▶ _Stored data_
════════════════════
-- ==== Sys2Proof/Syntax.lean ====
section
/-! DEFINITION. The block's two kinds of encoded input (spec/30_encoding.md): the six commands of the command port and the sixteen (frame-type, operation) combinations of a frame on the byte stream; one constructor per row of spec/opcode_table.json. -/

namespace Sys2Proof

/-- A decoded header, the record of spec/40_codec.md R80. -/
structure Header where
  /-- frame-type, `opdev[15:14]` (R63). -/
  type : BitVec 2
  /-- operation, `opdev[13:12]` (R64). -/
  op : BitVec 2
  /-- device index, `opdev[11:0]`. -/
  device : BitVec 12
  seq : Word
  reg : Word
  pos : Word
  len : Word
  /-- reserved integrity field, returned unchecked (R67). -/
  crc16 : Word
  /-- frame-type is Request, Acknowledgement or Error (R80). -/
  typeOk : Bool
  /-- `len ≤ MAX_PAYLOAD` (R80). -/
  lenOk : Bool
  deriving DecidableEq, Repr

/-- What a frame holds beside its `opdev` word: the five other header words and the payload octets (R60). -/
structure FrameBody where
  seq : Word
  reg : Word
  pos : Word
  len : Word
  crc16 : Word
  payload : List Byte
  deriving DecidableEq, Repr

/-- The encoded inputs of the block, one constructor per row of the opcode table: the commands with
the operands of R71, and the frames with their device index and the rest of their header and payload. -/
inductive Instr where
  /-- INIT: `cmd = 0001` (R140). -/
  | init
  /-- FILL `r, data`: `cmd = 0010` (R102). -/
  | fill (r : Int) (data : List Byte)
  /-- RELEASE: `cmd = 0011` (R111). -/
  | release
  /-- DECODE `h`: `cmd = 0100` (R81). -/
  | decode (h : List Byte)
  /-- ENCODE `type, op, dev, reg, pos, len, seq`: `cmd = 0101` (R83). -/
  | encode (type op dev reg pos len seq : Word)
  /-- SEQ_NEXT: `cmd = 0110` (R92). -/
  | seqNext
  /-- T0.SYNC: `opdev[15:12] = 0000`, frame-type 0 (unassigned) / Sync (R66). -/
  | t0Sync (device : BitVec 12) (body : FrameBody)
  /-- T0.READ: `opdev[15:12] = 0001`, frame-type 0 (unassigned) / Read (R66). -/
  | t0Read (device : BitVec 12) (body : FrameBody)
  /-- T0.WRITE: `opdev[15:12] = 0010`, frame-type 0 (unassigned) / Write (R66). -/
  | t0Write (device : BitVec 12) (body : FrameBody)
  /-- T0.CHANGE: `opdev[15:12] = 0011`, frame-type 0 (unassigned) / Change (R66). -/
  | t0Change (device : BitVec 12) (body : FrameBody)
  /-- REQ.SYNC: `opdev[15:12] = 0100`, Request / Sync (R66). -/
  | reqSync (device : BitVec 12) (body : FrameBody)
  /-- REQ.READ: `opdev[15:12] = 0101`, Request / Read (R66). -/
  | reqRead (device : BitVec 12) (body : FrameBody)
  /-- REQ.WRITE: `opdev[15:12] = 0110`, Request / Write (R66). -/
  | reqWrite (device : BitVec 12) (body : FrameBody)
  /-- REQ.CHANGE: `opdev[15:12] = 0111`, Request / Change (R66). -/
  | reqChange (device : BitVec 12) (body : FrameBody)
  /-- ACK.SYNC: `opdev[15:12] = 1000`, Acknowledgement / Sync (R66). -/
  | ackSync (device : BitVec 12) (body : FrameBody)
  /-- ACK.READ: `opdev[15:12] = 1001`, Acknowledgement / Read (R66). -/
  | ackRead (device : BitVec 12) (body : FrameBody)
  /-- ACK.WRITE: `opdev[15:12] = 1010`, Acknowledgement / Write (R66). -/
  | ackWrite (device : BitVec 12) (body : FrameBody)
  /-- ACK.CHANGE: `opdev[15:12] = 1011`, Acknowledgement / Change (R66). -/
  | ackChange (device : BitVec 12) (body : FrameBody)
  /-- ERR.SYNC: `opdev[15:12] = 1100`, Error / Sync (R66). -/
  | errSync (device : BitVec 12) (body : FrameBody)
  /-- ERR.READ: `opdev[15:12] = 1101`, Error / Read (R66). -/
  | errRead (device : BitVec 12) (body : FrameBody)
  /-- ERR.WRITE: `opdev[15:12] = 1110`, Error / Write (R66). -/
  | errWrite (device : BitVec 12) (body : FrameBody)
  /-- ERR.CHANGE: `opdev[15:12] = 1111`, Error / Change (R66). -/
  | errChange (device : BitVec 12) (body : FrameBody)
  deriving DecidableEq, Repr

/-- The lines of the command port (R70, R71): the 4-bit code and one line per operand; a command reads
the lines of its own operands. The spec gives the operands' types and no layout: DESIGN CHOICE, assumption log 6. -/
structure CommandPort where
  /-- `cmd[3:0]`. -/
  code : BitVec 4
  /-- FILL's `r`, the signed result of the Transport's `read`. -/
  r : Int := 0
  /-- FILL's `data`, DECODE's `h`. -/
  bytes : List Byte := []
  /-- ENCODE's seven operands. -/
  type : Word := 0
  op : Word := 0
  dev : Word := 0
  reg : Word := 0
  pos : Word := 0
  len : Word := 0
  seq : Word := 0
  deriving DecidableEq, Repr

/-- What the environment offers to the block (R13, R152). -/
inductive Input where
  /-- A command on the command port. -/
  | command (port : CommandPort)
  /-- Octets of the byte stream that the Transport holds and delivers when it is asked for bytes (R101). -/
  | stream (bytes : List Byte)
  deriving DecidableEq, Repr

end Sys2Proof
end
════════════════════
▶ _What is being asked_
All entries above are to be repeated verbatim, down to the last line.

▶ _Solution for this task_
-- ==== Sys2Proof/Syntax.lean ====
section
/-! DEFINITION. The block's two kinds of encoded input (spec/30_encoding.md): the six commands of the command port and the sixteen (frame-type, operation) combinations of a frame on the byte stream; one constructor per row of spec/opcode_table.json. -/

namespace Sys2Proof

/-- A decoded header, the record of spec/40_codec.md R80. -/
structure Header where
  /-- frame-type, `opdev[15:14]` (R63). -/
  type : BitVec 2
  /-- operation, `opdev[13:12]` (R64). -/
  op : BitVec 2
  /-- device index, `opdev[11:0]`. -/
  device : BitVec 12
  seq : Word
  reg : Word
  pos : Word
  len : Word
  /-- reserved integrity field, returned unchecked (R67). -/
  crc16 : Word
  /-- frame-type is Request, Acknowledgement or Error (R80). -/
  typeOk : Bool
  /-- `len ≤ MAX_PAYLOAD` (R80). -/
  lenOk : Bool
  deriving DecidableEq, Repr

/-- What a frame holds beside its `opdev` word: the five other header words and the payload octets (R60). -/
structure FrameBody where
  seq : Word
  reg : Word
  pos : Word
  len : Word
  crc16 : Word
  payload : List Byte
  deriving DecidableEq, Repr

/-- The encoded inputs of the block, one constructor per row of the opcode table: the commands with
the operands of R71, and the frames with their device index and the rest of their header and payload. -/
inductive Instr where
  /-- INIT: `cmd = 0001` (R140). -/
  | init
  /-- FILL `r, data`: `cmd = 0010` (R102). -/
  | fill (r : Int) (data : List Byte)
  /-- RELEASE: `cmd = 0011` (R111). -/
  | release
  /-- DECODE `h`: `cmd = 0100` (R81). -/
  | decode (h : List Byte)
  /-- ENCODE `type, op, dev, reg, pos, len, seq`: `cmd = 0101` (R83). -/
  | encode (type op dev reg pos len seq : Word)
  /-- SEQ_NEXT: `cmd = 0110` (R92). -/
  | seqNext
  /-- T0.SYNC: `opdev[15:12] = 0000`, frame-type 0 (unassigned) / Sync (R66). -/
  | t0Sync (device : BitVec 12) (body : FrameBody)
  /-- T0.READ: `opdev[15:12] = 0001`, frame-type 0 (unassigned) / Read (R66). -/
  | t0Read (device : BitVec 12) (body : FrameBody)
  /-- T0.WRITE: `opdev[15:12] = 0010`, frame-type 0 (unassigned) / Write (R66). -/
  | t0Write (device : BitVec 12) (body : FrameBody)
  /-- T0.CHANGE: `opdev[15:12] = 0011`, frame-type 0 (unassigned) / Change (R66). -/
  | t0Change (device : BitVec 12) (body : FrameBody)
  /-- REQ.SYNC: `opdev[15:12] = 0100`, Request / Sync (R66). -/
  | reqSync (device : BitVec 12) (body : FrameBody)
  /-- REQ.READ: `opdev[15:12] = 0101`, Request / Read (R66). -/
  | reqRead (device : BitVec 12) (body : FrameBody)
  /-- REQ.WRITE: `opdev[15:12] = 0110`, Request / Write (R66). -/
  | reqWrite (device : BitVec 12) (body : FrameBody)
  /-- REQ.CHANGE: `opdev[15:12] = 0111`, Request / Change (R66). -/
  | reqChange (device : BitVec 12) (body : FrameBody)
  /-- ACK.SYNC: `opdev[15:12] = 1000`, Acknowledgement / Sync (R66). -/
  | ackSync (device : BitVec 12) (body : FrameBody)
  /-- ACK.READ: `opdev[15:12] = 1001`, Acknowledgement / Read (R66). -/
  | ackRead (device : BitVec 12) (body : FrameBody)
  /-- ACK.WRITE: `opdev[15:12] = 1010`, Acknowledgement / Write (R66). -/
  | ackWrite (device : BitVec 12) (body : FrameBody)
  /-- ACK.CHANGE: `opdev[15:12] = 1011`, Acknowledgement / Change (R66). -/
  | ackChange (device : BitVec 12) (body : FrameBody)
  /-- ERR.SYNC: `opdev[15:12] = 1100`, Error / Sync (R66). -/
  | errSync (device : BitVec 12) (body : FrameBody)
  /-- ERR.READ: `opdev[15:12] = 1101`, Error / Read (R66). -/
  | errRead (device : BitVec 12) (body : FrameBody)
  /-- ERR.WRITE: `opdev[15:12] = 1110`, Error / Write (R66). -/
  | errWrite (device : BitVec 12) (body : FrameBody)
  /-- ERR.CHANGE: `opdev[15:12] = 1111`, Error / Change (R66). -/
  | errChange (device : BitVec 12) (body : FrameBody)
  deriving DecidableEq, Repr

/-- The lines of the command port (R70, R71): the 4-bit code and one line per operand; a command reads
the lines of its own operands. The spec gives the operands' types and no layout: DESIGN CHOICE, assumption log 6. -/
structure CommandPort where
  /-- `cmd[3:0]`. -/
  code : BitVec 4
  /-- FILL's `r`, the signed result of the Transport's `read`. -/
  r : Int := 0
  /-- FILL's `data`, DECODE's `h`. -/
  bytes : List Byte := []
  /-- ENCODE's seven operands. -/
  type : Word := 0
  op : Word := 0
  dev : Word := 0
  reg : Word := 0
  pos : Word := 0
  len : Word := 0
  seq : Word := 0
  deriving DecidableEq, Repr

/-- What the environment offers to the block (R13, R152). -/
inductive Input where
  /-- A command on the command port. -/
  | command (port : CommandPort)
  /-- Octets of the byte stream that the Transport holds and delivers when it is asked for bytes (R101). -/
  | stream (bytes : List Byte)
  deriving DecidableEq, Repr

end Sys2Proof
end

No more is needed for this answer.